The rule extended and increased the mitigation fee option for units not certified to meet the current 14 nanogram per Joule (ng/J) NOx emission limit. The mitigation fees were extended to October 2019 for Condensing (High Efficiency) Furnaces and for Non-Condensing (Standard) Furnaces. At the May hearing, the Board directed staff to return with a proposal for additional labeling requirements to better inform consumers when a unit is subject to a mitigation fee. In June, the Board adopted labeling requirements for any furnace that is utilizing the mitigation fee alternative compliance option due to inability to meet the 14 ng/J limit. Manufacturers are also required to include disclosures on the consumer brochures, technical specification sheets and their websites regarding units that cannot meet the 14 ng/J limit and are subject to a mitigation fee and that compliant units are eligible for a consumer rebate.
FACILITY BASED MEASURES (INDIRECT SOURCE RULES)
The South Coast Air Quality Management Plan included the identification of potential voluntary, and if needed, regulatory emission reduction strategies for sources covered by Facility-Based Mobile Source Measures. Facility-Based Mobile Source Measures (FBMSMs) would reduce emissions from indirect sources such as mobile sources “generated by or attracted to facilities.”

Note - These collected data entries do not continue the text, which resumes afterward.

/-- R116: with nothing presented and every buffer readable, the moves that are left to do end all that is in progress. -/
theorem run_workload {s : State} (hin : s.inputs = []) (hr : s.Readable) :
    ∃ t, Host.Core.run core s.workload s = .next t ∧ t.turn = s.turn + s.workload ∧ t.works = [] ∧
      s.Continues t := by
  induction hn : s.workload generalizing s with
  | zero => exact ⟨s, run_zero s, rfl, State.workload_eq_zero.1 hn, .refl s⟩
  | succ n ih =>
    have hworks : s.works ≠ [] := fun h => by simp [State.workload_eq_zero.2 h] at hn
    obtain ⟨tr, htr⟩ := State.nextTransition_of_readable hworks hr
    obtain ⟨u, hstep, hmove⟩ := step_blockMove hin htr
    have hu : u.workload = n := by rw [hmove.workload_eq] at hn; omega
    obtain ⟨t, hrun, hturn, ht, hcont⟩ := ih (hmove.continues.inputs.trans hin) (hmove.readable hr) hu
    refine ⟨t, (run_next hstep n).trans hrun, ?_, ht, hmove.continues.trans hcont⟩
    rw [hturn, hmove.turn_eq, Nat.add_assoc, Nat.add_comm 1]

/-- With nothing in progress, what is owed was delivered. -/
theorem State.Owes.delivered {s : State} {ticket : Nat} {v : Word} (h : s.Owes ticket v) (hw : s.works = []) :
    { ticket := ticket, crcOut := v } ∈ s.responses := by
  obtain ⟨w, hmem, -⟩ | hmem := h
  · simp [hw] at hmem
  · exact hmem

/-- R157: with nothing waiting, nothing in progress and no request lost, the run is finished. -/
theorem State.finished_of_noneLost {s : State} (hin : s.inputs = []) (hw : s.works = []) (h : s.NoneLost) :
    s.finished = true := by
  have hall : ∀ ticket < s.accepted, s.answered ticket = true := by
    intro ticket hlt
    simpa [State.tickets, hw, State.answered] using h ticket hlt
  simpa [State.finished, hin, hw] using hall

/-! ## The statement -/

/-- Settles O42: the moves made are those of `workload`, and what each request owes is kept to the end, when nothing is in
progress. -/
theorem everyRequestInProgressIsAnswered : Obligations.EveryRequestInProgressIsAnswered := by
  intro s hin hr
  obtain ⟨t, hrun, hturn, ht, hcont⟩ := run_workload hin hr
  refine ⟨t, hrun, hturn, ht, fun hn => ?_, fun w hw hheld bs hbs => ?_⟩
  · exact State.finished_of_noneLost (hcont.inputs.trans hin) ht (hcont.noneLost hn)
  · have howes : s.Owes w.ticket (bufferUpdate w.variant w.acc bs) :=
      .inl ⟨w, hw, rfl, hheld, (hr w hw).1, by rw [Work.result, Work.rest, hbs, Option.map_some]⟩
    exact (hcont.owes howes).delivered ht

end Sys2Proof.Machine
end

section
/-! The order of the checks (60_exceptions.md, R134): the reserved codes, the range, and then the bytes one by one, so that
a buffer-update alone in progress consumes the bytes before its first unreadable one and is stuck there. -/

namespace Sys2Proof.Machine

/-- A buffer-update that has consumed the bytes `bs` since its acceptance (R115). -/
theorem Work.foldl_fed_start (v : Variant) (seed : Word) (addr len ticket : Nat) (bs : List Byte) :
    bs.foldl Work.fed (Work.start v seed addr len ticket) =
      { variant := v, acc := bufferUpdate v seed bs, idx := bs.length, len, addr, ticket, held := [] } := by
  simp [Work.foldl_fed, Work.start]

/-- The byte steps up to the first unreadable byte are all made, and none after them. -/
theorem run_alone_first_unreadable {s : State} {w : Work} {bs : List Byte} (hin : s.inputs = []) (hw : s.works = [w])
    (hheld : w.held = []) (hlen : w.idx + bs.length < w.len) (hbs : s.mem.buffer w.nextAddr bs.length = some bs)
    (hr : s.mem.read (w.nextAddr + bs.length) = none) :
    Host.Core.run core bs.length s = .next (s.fedAlone w bs) ∧ step (s.fedAlone w bs) = .fault .stuck := by
  have hnext : (bs.foldl Work.fed w).nextAddr = w.nextAddr + bs.length := by
    rw [Work.foldl_fed, Work.nextAddr, Work.nextAddr, Nat.add_assoc]
  refine ⟨run_byteSteps hin hw hheld hlen.le hbs 0, step_alone_stuck hin rfl ?_ (hnext ▸ hr)⟩
  rw [Work.foldl_fed]
  exact hlen

/-- Settles O38: a reserved code decodes to nothing, the acceptance goes by the range alone, and the buffer-update then
in progress alone makes its byte steps up to the unreadable byte. -/
theorem checksComeInOrder : Obligations.ChecksComeInOrder := by
  refine ⟨fun cmd crc byte addr len s hcmd => serve_reserved hcmd s,
    fun v seed addr len s h => exec_bufferUpdateInstr_outOfRange h v seed s,
    fun v seed addr len k bs s hrange hq hk hbs hr => ?_⟩
  obtain rfl := Memory.buffer_length hbs
  have hlen : (Work.start v seed addr.toNat len.toNat s.accepted).idx + bs.length < len.toNat := by
    rwa [Work.start, Nat.zero_add]
  obtain ⟨hrun, hstuck⟩ := run_alone_first_unreadable (s := s.begun v seed addr.toNat len.toNat) hq.1
    (State.begun_works_of_quiet hq addr.toNat len.toNat) rfl hlen hbs hr
  exact ⟨_, _, exec_bufferUpdateInstr_inRange hrange v seed s, hrun,
    congrArg List.singleton (Work.foldl_fed_start v seed addr.toNat len.toNat s.accepted bs), rfl, hstuck⟩

end Sys2Proof.Machine
end

section
/-! The packed request (30_encoding.md): a request laid out as bits is read back field by field, so that what is decoded
from the bits of an encoded instruction is the instruction; and which of the fields decoding reads (R52). The layout is the
model's choice (log entry 8). -/

namespace Sys2Proof.Machine

/-! ## The layout -/

theorem ofNat_toNat_mod {n : Nat} (v : BitVec n) : BitVec.ofNat n (v.toNat % 2 ^ n) = v := by
  rw [Nat.mod_eq_of_lt v.isLt, BitVec.ofNat_toNat, BitVec.setWidth_eq]

/-- Each field is read back by its width, since the fields before it take the bits of their own widths. -/
theorem ofBits_toBits {aw : Nat} (r : Request aw) : Request.ofBits aw r.toBits = r := by
  simp only [Request.ofBits, Request.toBits, drop_field, natOfBits_take_field, natOfBits_take_last, ofNat_toNat_mod]

theorem decode_encode (i : Instr) : decode (encode i) = .ok i := by
  cases i with
  | crc16CcittLookupTable index => exact Laws.RequestNames.crc16CcittLookupTable index
  | crc16CcittByteUpdate crc byte => exact Laws.RequestNames.crc16CcittByteUpdate crc byte
  | crc16CcittBufferUpdate seed addr len => exact Laws.RequestNames.crc16CcittBufferUpdate seed addr len
  | crc16CcittFalseLookupTable index => exact Laws.RequestNames.crc16CcittFalseLookupTable index
  | crc16CcittFalseByteUpdate crc byte => exact Laws.RequestNames.crc16CcittFalseByteUpdate crc byte
  | crc16CcittFalseBufferUpdate seed addr len => exact Laws.RequestNames.crc16CcittFalseBufferUpdate seed addr len

/-! ## The statements -/

/-- Settles O3: the fields of the layout are read back one by one. -/
theorem packedRequestKeepsEveryField : Obligations.PackedRequestKeepsEveryField :=
  fun _ r => ⟨ofBits_toBits r, r.toBits_length⟩

/-- Settles O4: the bits give back the request that encodes the instruction, and that request names the instruction. -/
theorem decodeOfEncodeIsIdentity : Obligations.DecodeOfEncodeIsIdentity := by
  intro i
  rw [decodeBits, encodeBits, ofBits_toBits, decode_encode]

/-- Settles O5: in each row of the opcode map the operands read are among those on which the two requests agree. -/
theorem ignoredFieldsHaveNoEffect : Obligations.IgnoredFieldsHaveNoEffect := by
  intro r r' s hcmd hbyte hcrc hbuffer
  have hdecode : decode r' = decode r := by
    rw [opcodeMapDecodes r', opcodeMapDecodes r, hcmd]
    rcases cmd_cases r.cmd with h | h | h | h | h | h | h | h <;> simp_all
  rw [serve, serve, hdecode]

/-- Settles O6: the three bits of `cmd` are read, and every operand bit is 0. -/
theorem tableWordsDecode : Obligations.TableWordsDecode :=
  ⟨rfl, rfl, rfl, rfl, rfl, rfl, rfl, rfl⟩

end Sys2Proof.Machine
end

section
/-! The meaning of an instruction (R4, R13, R56): one that is answered at once, or a buffer-update that is accepted or out of
range; what follows from that for all six, and the values of the CCITT-FALSE byte-update (R92). -/

namespace Sys2Proof.Machine

/-! ## The two kinds of instruction -/

/-- What an instruction of format T or B answers, whatever the state; `none` for a buffer-update (R52). -/
def answerOf : Instr → Option Word
  | .crc16CcittLookupTable index => some (tCcitt index)
  | .crc16CcittByteUpdate crc byte => some (byteUpdateCcitt crc byte)
  | .crc16CcittBufferUpdate _ _ _ => none
  | .crc16CcittFalseLookupTable index => some (tFalse index)
  | .crc16CcittFalseByteUpdate crc byte => some (byteUpdateFalse crc byte)
  | .crc16CcittFalseBufferUpdate _ _ _ => none

theorem exec_of_answer {i : Instr} {v : Word} (h : answerOf i = some v) (s : State) : exec i s = .next (s.respond v) := by
  cases i <;> cases h <;> rfl

theorem answer_or_bufferUpdate (i : Instr) :
    (∃ v, answerOf i = some v) ∨ ∃ v seed addr len, i = bufferUpdateInstr v seed addr len := by
  cases i with
  | crc16CcittLookupTable index => exact .inl ⟨_, rfl⟩
  | crc16CcittByteUpdate crc byte => exact .inl ⟨_, rfl⟩
  | crc16CcittBufferUpdate seed addr len => exact .inr ⟨.ccitt, seed, addr, len, rfl⟩
  | crc16CcittFalseLookupTable index => exact .inl ⟨_, rfl⟩
  | crc16CcittFalseByteUpdate crc byte => exact .inl ⟨_, rfl⟩
  | crc16CcittFalseBufferUpdate seed addr len => exact .inr ⟨.ccittFalse, seed, addr, len, rfl⟩

@[simp] theorem answerOf_bufferUpdateInstr (v : Variant) (seed : Word) (addr len : BitVec Config.addrWidth) :
    answerOf (bufferUpdateInstr v seed addr len) = none := by
  cases v <;> rfl

/-- The buffer-updates are the instructions of the two constructors that the statements name. -/
theorem isBufferUpdate_iff {i : Instr} {seed : Word} {addr len : BitVec Config.addrWidth} :
    (i = .crc16CcittBufferUpdate seed addr len ∨ i = .crc16CcittFalseBufferUpdate seed addr len) ↔
      ∃ v, i = bufferUpdateInstr v seed addr len :=
  ⟨fun h => h.elim (⟨.ccitt, ·⟩) (⟨.ccittFalse, ·⟩), fun ⟨v, h⟩ => by cases v <;> simp [h, bufferUpdateInstr]⟩

theorem bufferUpdateInstr_inj {v v' : Variant} {seed seed' : Word} {addr addr' len len' : BitVec Config.addrWidth}
    (h : bufferUpdateInstr v seed addr len = bufferUpdateInstr v' seed' addr' len') : addr = addr' ∧ len = len' := by
  cases v <;> cases v' <;> cases h <;> exact ⟨rfl, rfl⟩

/-! ## Well-formedness -/

theorem wf_of_answer {i : Instr} {v : Word} (h : answerOf i = some v) : i.wf = true := by
  cases i <;> cases h <;> rfl

theorem wf_bufferUpdateInstr (v : Variant) (seed : Word) (addr len : BitVec Config.addrWidth) :
    (bufferUpdateInstr v seed addr len).wf = true ↔ addr.toNat + len.toNat ≤ 2 ^ Config.addrWidth := by
  cases v <;> simp [bufferUpdateInstr, Instr.wf]

/-- R34, R133: the one reason for which an instruction is not completed. -/
theorem exec_of_not_wf {i : Instr} (h : i.wf = false) (s : State) : exec i s = .refused .range := by
  obtain ⟨v, hv⟩ | ⟨v, seed, addr, len, rfl⟩ := answer_or_bufferUpdate i
  · simp [wf_of_answer hv] at h
  · have hrange : ¬ addr.toNat + len.toNat ≤ 2 ^ Config.addrWidth := by simp [← wf_bufferUpdateInstr v seed, h]
    exact exec_bufferUpdateInstr_outOfRange (by omega) v seed s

District staff proposed five FBMSMs:
- New Development and Redevelopment Projects,
- Marine Ports,
- Rail Yards,
- Warehouses and Distribution Centers, and
- Commercial Airports.
The staff asked the Board direction for next steps in the development of Facility-Based Mobile Source Measures. The Governing Board rejected moving forward with direct regulations on marine ports, airports, and future major development projects. The Board approved staff’s recommendations to begin rulemaking for Rail Yards and Warehouses/Distribution Centers.
Rail Yards:
Staff will initiate rulemaking for an Indirect Source Rule (ISR) for rail yards that would include multiple compliance options. “While locomotives are the most significant source of NOx emissions that could be affected by a facility-based rail yard measure, a plan-based approach would allow the railroads to craft the emission reduction strategies considering all emissions sources in a way that makes the most sense for each rail yard’s unique operations.”—stated the staff report.
Warehouses and Distribution Centers:
Voluntary Emission Reduction Strategies Staff are proposed. New measures could include development of a SCAQMD-administered California Environmental Quality Act (CEQA) air quality mitigation fund for warehouse projects to opt into, development of updated guidance for warehouse siting and operations, and continued work with utilities and regulatory agencies on developing the necessary fueling/charging infrastructure. The warehouse ISR would focus on reducing trucking emissions, which according to SCAQMD, make up a majority of emissions from this sector. Examples of other options include a mitigation fee, crediting options for other activities like installation of charging/fueling infrastructure for cleaner trucks and transportation refrigeration units, and conversion of cargo handling equipment to “Zero Emission” technology.
A schedule for rulemaking has not been released yet.